Pencarian

Kamis, 02 Maret 2017

ISLAM DAN POLITIK

Islam adalah agama tauhid,  jalan  untuk mengenal Allah. Dalam fase penciptaan dan setelahnya, “Allah” dikenal dengan martabat Rabbul-‘alamiin.  Sebelum ada penciptaan, tidak ada pangkat rabb disematkan bagi-Nya.  Martabat  Rabbul ‘alamiin menunjukkan bahwa Allah menciptakan dan memelihara ciptaan-Nya. Tanpa  martabat-Nya sebagai rabb, alam semesta akan lenyap tidak ada yang menjaga.

Mengenal rububiyah-Nya merupakan salah satu aspek tauhid, jalan untuk mengenal Allah, sehingga seseorang dapat memuji Allah dengan sebenarnya. Tanpa mengenal rububiyah-Nya, seseorang  tidak mengenal dan memuji Allah dengan sebenarnya. Hanya dengan mengenal rububiyah-Nya manusia dapat mengenal Allah dan memujinya sebagai rabbul ‘alamiin. Manusia dikatakan mengenal Allah, walaupun sebenarnya makhluk pada dasarnya tidak akan mampu mengenal Allah, seberapapun kemampuan makhluknya. Iblis adalah makhluk yang sangat kuat dan cerdas namun tidak mampu mengenal Allah dengan benar. Makhluk bisa mengenal Allah SWT hanya bila Allah memperkenalkan diri kepada makhluk, sebagaimana Dia memperkenalkan dirinya kepada Ibrahim a.s. Pengenalan itu hanyalah sebatas yang Dia kehendaki untuk diperkenalkan.

Ayat ke 2 hingga ke 4 surat al-fatihah bercerita tentang pengenalan terhadap rububiyah Allah. Dalam aspek rububiyah, Allah memperkenalkan diri-Nya salah satunya sebagai Malik (raja).  Nama Maalik disebutkan  sebagai  nama ketiga bagi rububiyah Allah SWT setelah Ar-rahman dan Ar-rahiim.sebagaimana tercantum dalam surat al-fatihah ayat 4.  Hal ini menunjukkan bahwa aspek maalikiyah (ke-raja-an-Nya) merupakan salah satu jalan utama yang dapat mengantarkan makhluk mengenal rububiyah Allah.

Setiap orang yang bertauhid harus bersifat rahmaniah untuk mengenal nama Arrahman, dan bersifat rahimiyah untuk mengenal nama Ar-rahiim, dan setiap orang harus mengenal fitrah diri untuk mengenal-Nya sebagai Maalik.
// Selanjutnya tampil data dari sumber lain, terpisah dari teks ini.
-- ==== Sys2Proof/Laws/KeepsTick.lean ====
section
/-! SUPPORT. Laws/KeepsTick.lean: the operations of Tick.lean keep the queue, the security version and the form of the memories. -/

namespace Sys2Proof.Safety

open Machine

theorem keeps_idleTick {s0 : State} (s : State) (hK : Keeps s0 s) : Keeps s0 (idleTick s) := by
  unfold idleTick
  repeat' first | (with_reducible first | exact hK | apply keeps_closeAdvance | apply keeps_onClock | apply Keeps.ite)

end Sys2Proof.Safety
end

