theorem exec_helloTimer_of_connecting (hc : connCfg s n = some c) (hg : tget s.gdp.conns n = some g) (hs : g.state = .connecting) :
    exec (.helloTimer n) s = .next (gdpEmit s n c 0 .plain (gdpHeader c 3 0 0 0 s.clock.now 0 0 0 8 0 0 0 0 false)
      (be 2 n ++ [byteOf c.blk.log2Payload, byteOf (b2n c.blk.prot), byteOf c.blk.alg, byteOf c.blk.paths] ++ zeros 2) false) := by
  change execHelloTimer n s = _
  simp only [execHelloTimer, hc, hg, hs, bne_self_eq_false, Bool.false_eq_true, if_false]

theorem exec_closeResendTimer_of_sent (hc : connCfg s n = some c) (hg : tget s.gdp.conns n = some g) (hs : g.state = .draining)
    (hk : 1 ≤ g.closes) : exec (.closeResendTimer n) s = .next (gdpSendClose s n c) := by
  change execCloseResendTimer n s = _
  simp only [execCloseResendTimer, hc, hg, hs, hk, beq_self_eq_true, decide_true, Bool.and_self, if_true]

theorem exec_ackDelayTimer_of_due {d : Nat} (hg : tget s.gdp.conns n = some g) (hd : g.ackDueAt = some d) :
    exec (.ackDelayTimer n) s = .next (gdpAck s n g.echo) := by
  change execAckDelayTimer n s = _
  simp only [execAckDelayTimer, hg, hd, Option.isSome_some, if_true]

theorem exec_gdpRto_of_elapsed {psn : Nat} {x : GdpSent} (hc : connCfg s n = some c) (hg : tget s.gdp.conns n = some g)
    (hx : g.sent.find? (fun x => x.psn == psn) = some x) (hl : x.lost = false)
    (ht : x.at_ + rtoOf g x.retries ≤ s.clock.cadence) :
    exec (.gdpRto n psn) s = .next (gdpDrain (gdpMarkLost (s.onConn n (fun g => { g with
      window := max c.blk.winMin (g.window / 2), slowStart := false })) n psn) n) := by
  change execGdpRto n psn s = _
  simp only [execGdpRto, hc, hg, hx, hl, if_neg (Nat.not_lt.mpr ht), Bool.false_eq_true, if_false]

theorem exec_gdpProgressTimeout_of_pending (hg : tget s.gdp.conns n = some g) (he : g.state ≠ .error)
    (ho : g.state = .open_ → g.ops ≠ []) : exec (.gdpProgressTimeout n) s = .next (gdpFail s n .gdpTimeout) := by
  have pending : ¬ (g.state == .error || (g.state == .open_ && g.ops.isEmpty)) = true := by simpa [he] using ho
  change execGdpProgressTimeout n s = _
  simp only [execGdpProgressTimeout, hg, if_neg pending]

theorem exec_gdpMessageComplete_of_whole {msn : Nat} {m : GdpMsg} (hc : connCfg s n = some c)
    (hm : (connOf s n).msgs.find? (sameMsg 1 msn) = some m) (hw : gdpWhole c m = true) (ha : m.writes = 0) (ho : m.op ≠ 7) :
    exec (.gdpMessageComplete n msn) s = .next (gdpDrain (gdpComp (s.onConn n (fun g => { g with
      msgs := g.msgs.filter (fun x => !sameMsg 1 msn x) })) n msn (compStatus m.status)) n) := by
  have noSend : (m.op != 7) = true := bne_iff_ne.mpr ho
  change execGdpMessageComplete n msn s = _
  simp only [execGdpMessageComplete, hc, hm, hw, ha, noSend, bne_self_eq_false, Bool.not_true, Bool.or_self, Bool.true_or,
    Bool.false_eq_true, if_false, if_true]

theorem exec_gdpPacedSend_of_paced (hg : tget s.gdp.conns n = some g) (hp : g.paced = true) :
    exec (.gdpPacedSend n) s =
      .next (gdpDrain (s.onConn n (fun g => { g with paceAt := min g.paceAt s.clock.cadence })) n) := by
  change execGdpPacedSend n s = _
  simp only [execGdpPacedSend, hg, hp, if_true]

end Timers

/-- Settles O42: each row has the effect its lemma above states. -/
theorem gdpEvents : Obligations.GdpEvents := by
  intro s
  refine ⟨?opRead, ?opFadd, ?opCas, ?opWrite, ?opSend, ?write, ?readReq, ?readResp, ?fadd, ?faddLink, ?casLink, ?cas, ?atomicResp,
    ?send, ?ack, ?hello, ?close, ?helloTimer, ?closeTimer, ?ackTimer, ?rto, ?progress, ?message, ?paced⟩
  case opRead | opFadd | opCas =>
    intro n ext c g d ds e hc hg hw hl hs hf hm hx hp hh hb ho
    rw [exec_gdpOpStart_of_ready ⟨hc, hg, hw, hl, hs, hf, hm, hx, hp, hh, hb⟩, opStarted, ho]
    rfl
  case opWrite =>
    intro n ext c g d ds e here r hc hg hw hl hs hf hm hx hp hh hb ho hr
    exact (exec_gdpOpStart_of_ready ⟨hc, hg, hw, hl, hs, hf, hm, hx, hp, hh, hb⟩ ext).trans (opStarted_write ho hr n g)
  case opSend =>
    intro n ext c g d ds e here r hc hg hw hl hs hf hm hx hp hh hb ho hr
    exact (exec_gdpOpStart_of_ready ⟨hc, hg, hw, hl, hs, hf, hm, hx, hp, hh, hb⟩ ext).trans (opStarted_send ho hr n g)
  case write => exact fun _ _ _ _ _ _ hd hb hm ha => exec_gdpWrite_of_admitted hd hb hm ha
  case readReq => exact fun _ _ _ _ _ _ _ hd hb hf ha hr => exec_readReq_of_admitted hd hb hf ha hr
  case readResp => exact fun _ _ _ _ _ _ hd hb ho hm ha => exec_readResp_of_awaited hd hb ho hm ha
  case fadd => exact fun h pay _ _ _ _ hd hb hf ha hr hs => (exec_gdpFadd s h pay).trans (gdpAtomic_of_device hd hb hf ha hr hs)
  case cas => exact fun h pay _ _ _ _ hd hb hf ha hr hs => (exec_gdpCas s h pay).trans (gdpAtomic_of_device hd hb hf ha hr hs)
  case faddLink =>
    exact fun h pay _ _ _ _ _ _ _ hd hb hf ha hr hk hw => (exec_gdpFadd s h pay).trans (gdpAtomic_of_link hd hb hf ha hr hk hw)
  case casLink =>
    exact fun h pay _ _ _ _ _ _ _ hd hb hf ha hr hk hw => (exec_gdpCas s h pay).trans (gdpAtomic_of_link hd hb hf ha hr hk hw)
  case atomicResp => exact fun _ _ _ _ _ _ hd hb ho => exec_atomicResp_of_awaited hd hb ho
  case send => exact fun _ _ _ _ _ _ _ hd hb hp hr hm hl ha => exec_gdpSend_of_buffer hd hb hp hr hm hl ha
  case ack => exact fun _ b _ _ ha => exec_gdpAck_of_admitted ha b
  case hello =>
    rintro h _ _ _ _ x e ha hc rfl rfl rfl rfl hu
    exact exec_hello_of_agreed ha hc hu
  case close => exact fun _ _ _ ha hs => exec_gdpClosePacket_of_live ha hs
  case helloTimer => exact fun _ _ _ hc hg hs => exec_helloTimer_of_connecting hc hg hs
  case closeTimer => exact fun _ _ _ hc hg hs hk => exec_closeResendTimer_of_sent hc hg hs hk
  case ackTimer => exact fun _ _ _ hg hd => exec_ackDelayTimer_of_due hg hd
  case rto => exact fun _ _ _ _ _ hc hg hx hl ht => exec_gdpRto_of_elapsed hc hg hx hl ht
  case progress => exact fun _ _ hg he ho => exec_gdpProgressTimeout_of_pending hg he ho
  case message => exact fun _ _ _ _ hc hm hw ha ho => exec_gdpMessageComplete_of_whole hc hm hw ha ho
  case paced => exact fun _ _ hg hp => exec_gdpPacedSend_of_paced hg hp

end Sys2Proof.Proofs
end

section
/-! PROOFS. Proofs/CipherAndSessionEvents.lean: for each row of the Cipher Hall, the sessions and the ports of requests, the
state it leaves when its premise holds, and the statement O31, which is their conjunction. -/

namespace Sys2Proof.Proofs

open Machine

/-! The verify-hold (06 R158, 07 R205 to R207). -/

/-- The machine after packet `k` of the verify-hold has passed to state `st`. -/
def pktMoved (s : State) (k : Nat) (st : VhState) : State :=
  s.onCipher (fun c => { c with pkts := tmod c.pkts k (fun y => { y with state := st }) })

/-- The machine after packet `k` has left the verify-hold. -/
def pktGone (s : State) (k : Nat) : State := s.onCipher (fun c => { c with pkts := tdel c.pkts k })

theorem exec_cipherIntake_of_room {s : State} {p k : Nat} {x : VhPkt}
    (hx : tfind s.cipher.pkts (fun _ x => x.part == p && x.state == .intake) = some (k, x))
    (hr : usedOf s p none 6 + x.granules ≤ limitOf s p 6) (hq : quarantined s 139 = false) :
    exec (.cipherIntake p) s = .next (pktMoved s k .decrypting) := by
  have admitted : (decide (limitOf s p 6 < usedOf s p none 6 + x.granules) || quarantined s 139) = false := by
    rw [decide_eq_false (Nat.not_lt.mpr hr), hq]; rfl
  change execCipherIntake p s = _
  unfold execCipherIntake
  rw [hx]
  exact if_neg (ne_true_of_eq_false admitted)

/-- The nonce of a held packet under a key. -/
def pktNonce (x : VhPkt) (key : KeySlot) : List Byte := srtpNonce key (ofBe ((x.aad.drop 8).take 4)) x.index

/-- Does the tag of a held packet verify? -/
def pktAuthentic (x : VhPkt) (key : KeySlot) : Bool := Config.tagOk key.alg key.material (pktNonce x key) x.aad x.body

/-- The final check of a packet that verifies: whether its plaintext was placed, and the machine after it. -/
def pktChecked (s : State) (x : VhPkt) (c : SessCfg) (key : KeySlot) : Bool × State :=
  sessFinal s x.session c x.index x.aad
    (fit (x.body.length - tagLen key.alg) (Config.aeadOpen key.alg key.material (pktNonce x key) x.aad x.body))

theorem exec_tagVerify_of_decrypted {s : State} {k : Nat} {x : VhPkt} {c : SessCfg} {key : KeySlot}
    (hx : tget s.cipher.pkts k = some x)
    (he : s.cipher.pkts.any (fun e => e.1 < k && e.2.session == x.session && (e.2.state == .intake || e.2.state == .decrypting)) = false)
    (hs : x.state = .decrypting) (hc : tget (cfgOf s x.part x.epoch).sess.sessions x.session = some c)
    (hk : tget s.cipher.slots c.blk.keyRx = some key) :
    exec (.tagVerify k) s = .next (if pktAuthentic x key then
        pktMoved (pktChecked s x c key).2 k (if (pktChecked s x c key).1 then .releasing else .scrubbing)
      else pktMoved (authFail s x.session c) k .scrubbing) := by
  change execTagVerify k s = _
  simp only [execTagVerify, hx, he, hs, hc, hk, bne_self_eq_false, Bool.or_false, Bool.false_eq_true, if_false]
  change (if (!pktAuthentic x key) = true then _ else _) = _
  cases pktAuthentic x key <;> rfl

theorem exec_releaseComplete_of_releasing {s : State} {k : Nat} {x : VhPkt} (hx : tget s.cipher.pkts k = some x)
    (hs : x.state = .releasing) : exec (.releaseComplete k) s = .next (pktGone s k) := by
  change execReleaseComplete k s = _
  simp only [execReleaseComplete, hx, hs, beq_self_eq_true, if_true]
  rfl

theorem exec_granuleScrubDone_of_scrubbing {s : State} {k : Nat} {x : VhPkt} (hx : tget s.cipher.pkts k = some x)
    (hs : x.state = .scrubbing) : exec (.granuleScrubDone k) s = .next (pktGone s k) := by
  change execGranuleScrubDone k s = _
  simp only [execGranuleScrubDone, hx, hs, beq_self_eq_true, if_true]
  rfl

/-! The cadence tick of a session (06 R165, R167 to R170). -/

/-- The machine after a shift that waits for the session's tick has been taken in. -/
def shiftTaken (s : State) (n : Nat) (x : Sess) : State :=
  match x.shift with
  | some neg => s.onSession n (fun x => { x with shift := none, shifted := if neg then x.shifted - 1 else x.shifted + 1 })
  | none => s

/-- The frame a tick plays: the one that is due, after those that a shorter delay has made late (06 R169). -/
def tickFrame (x : Sess) (c : SessCfg) : Nat := x.due + (x.delay - c.blk.delay)

/-- The machine when a tick plays its frame: the shift is taken in and the late frames are dropped. -/
def tickReady (s : State) (n : Nat) (x : Sess) (c : SessCfg) : State :=
  (dropLate (shiftTaken s n x) n c.blk x.due (x.delay - c.blk.delay)).onSession n
    (fun y => { y with due := tickFrame x c, delay := c.blk.delay })

/-- Frame `e` of a jitter buffer, if it is there. -/
def bufferedFrame (y : Sess) (c : SessCfg) (e : Nat) : Option JbFrame :=
  match tget y.slots (e % c.blk.depth) with | some g => if g.frame == e then some g else none | none => none

/-- The read of the octets of frame `e`: its status, the octets and the machine after it. -/
def frameRead (a : State) (y : Sess) (c : SessCfg) (e : Nat) : Status × List Byte × State :=
  match bufferedFrame y c e with
  | some g => memLoad a (slotAddr y c.blk (e % c.blk.depth)) g.len
  | none => (.ok, [], a)

/-- Frame `e`, if it is there and its octets could be read. -/
def heldFrame (a : State) (y : Sess) (c : SessCfg) (e : Nat) : Option JbFrame :=
  if (frameRead a y c e).1 == .ok then bufferedFrame y c e else none

/-- The machine after frame `e` has been read; a missing frame takes a draw for the fields of its event. -/
def frameFetched (a : State) (y : Sess) (c : SessCfg) (e : Nat) : State :=
  if (heldFrame a y c e).isSome then (frameRead a y c e).2.2 else (draw (frameRead a y c e).2.2).2

/-- Frame `e` as its event reports it: the one held, or the free fields of a missing one (06 R170). -/
def reportedFrame (a : State) (y : Sess) (c : SessCfg) (e : Nat) : JbFrame :=
  let v := (draw (frameRead a y c e).2.2).1
  (heldFrame a y c e).getD { frame := e, marker := bit v 60, pt := field v 50 7, index := v % 2 ^ 48, len := 0 }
Bertauhid hanya dapat dilakukan dengan cara menjalani sunnah, menempuh perjalanan untuk mencapai kedudukan masing-masing di hadapan rabb. Nama-nama itu tidak dapat dikenal hanya dengan menghafalkan nama-nama dan sifat-sifat yang diajarkan, tetapi harus dijalani dengan sungguh-sungguh dengan ikhlas hingga Allah memperkenalkan diri-Nya kepada masing-masing. 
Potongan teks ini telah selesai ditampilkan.